[Stored data entries]
.....

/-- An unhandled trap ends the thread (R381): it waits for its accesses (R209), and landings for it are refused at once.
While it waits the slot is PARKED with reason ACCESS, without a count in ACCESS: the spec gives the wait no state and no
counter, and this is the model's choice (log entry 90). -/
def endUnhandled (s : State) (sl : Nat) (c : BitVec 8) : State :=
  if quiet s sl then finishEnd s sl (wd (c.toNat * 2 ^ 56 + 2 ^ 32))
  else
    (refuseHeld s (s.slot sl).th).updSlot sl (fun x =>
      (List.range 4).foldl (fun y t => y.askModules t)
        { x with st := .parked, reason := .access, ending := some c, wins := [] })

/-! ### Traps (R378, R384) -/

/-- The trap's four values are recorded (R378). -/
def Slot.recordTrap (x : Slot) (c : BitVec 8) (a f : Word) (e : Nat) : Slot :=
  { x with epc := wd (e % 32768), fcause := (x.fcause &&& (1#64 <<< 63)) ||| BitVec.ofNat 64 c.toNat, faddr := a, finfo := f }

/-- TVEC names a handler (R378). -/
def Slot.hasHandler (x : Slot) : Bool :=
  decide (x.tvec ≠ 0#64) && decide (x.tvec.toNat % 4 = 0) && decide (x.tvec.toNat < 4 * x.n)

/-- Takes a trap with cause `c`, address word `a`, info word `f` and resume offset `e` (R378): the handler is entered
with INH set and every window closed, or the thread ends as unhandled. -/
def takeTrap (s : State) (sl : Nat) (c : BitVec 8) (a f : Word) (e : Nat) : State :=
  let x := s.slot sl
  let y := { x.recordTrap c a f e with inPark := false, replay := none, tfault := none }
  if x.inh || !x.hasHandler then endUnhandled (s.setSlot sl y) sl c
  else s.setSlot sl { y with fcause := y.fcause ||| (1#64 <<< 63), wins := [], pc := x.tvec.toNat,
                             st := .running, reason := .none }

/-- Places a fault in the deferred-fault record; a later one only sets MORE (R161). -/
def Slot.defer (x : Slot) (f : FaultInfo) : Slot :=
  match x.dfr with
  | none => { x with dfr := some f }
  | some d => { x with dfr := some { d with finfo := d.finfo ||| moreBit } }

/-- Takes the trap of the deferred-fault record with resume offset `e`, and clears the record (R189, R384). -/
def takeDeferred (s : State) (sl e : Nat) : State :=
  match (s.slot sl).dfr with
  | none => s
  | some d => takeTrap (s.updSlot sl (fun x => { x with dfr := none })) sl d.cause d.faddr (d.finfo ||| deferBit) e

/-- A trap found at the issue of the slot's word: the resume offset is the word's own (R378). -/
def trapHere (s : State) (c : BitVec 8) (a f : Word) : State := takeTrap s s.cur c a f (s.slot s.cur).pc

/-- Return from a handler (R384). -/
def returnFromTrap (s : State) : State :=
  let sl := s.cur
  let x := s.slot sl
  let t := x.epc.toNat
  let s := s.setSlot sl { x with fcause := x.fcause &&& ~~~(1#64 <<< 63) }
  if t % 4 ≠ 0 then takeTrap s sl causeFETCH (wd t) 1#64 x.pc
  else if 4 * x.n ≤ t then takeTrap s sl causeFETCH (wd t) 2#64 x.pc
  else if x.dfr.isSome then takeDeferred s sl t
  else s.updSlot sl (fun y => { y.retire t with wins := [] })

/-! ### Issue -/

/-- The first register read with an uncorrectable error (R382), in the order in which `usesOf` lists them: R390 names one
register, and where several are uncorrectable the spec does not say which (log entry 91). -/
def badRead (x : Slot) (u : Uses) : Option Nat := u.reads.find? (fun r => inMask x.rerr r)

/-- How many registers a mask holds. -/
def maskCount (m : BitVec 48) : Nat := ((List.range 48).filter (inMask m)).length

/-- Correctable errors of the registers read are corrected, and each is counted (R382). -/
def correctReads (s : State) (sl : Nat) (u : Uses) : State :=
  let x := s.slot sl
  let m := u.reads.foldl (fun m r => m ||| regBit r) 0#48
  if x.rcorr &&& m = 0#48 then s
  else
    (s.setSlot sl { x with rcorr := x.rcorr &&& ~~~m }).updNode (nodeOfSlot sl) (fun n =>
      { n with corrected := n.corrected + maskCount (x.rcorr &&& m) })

.....

What you are asked to do
The answer must hold only the lines from the first line of the data through the line bearing "While it waits", returned exactly.

Task response
/-- An unhandled trap ends the thread (R381): it waits for its accesses (R209), and landings for it are refused at once.
While it waits the slot is PARKED with reason ACCESS, without a count in ACCESS: the spec gives the wait no state and no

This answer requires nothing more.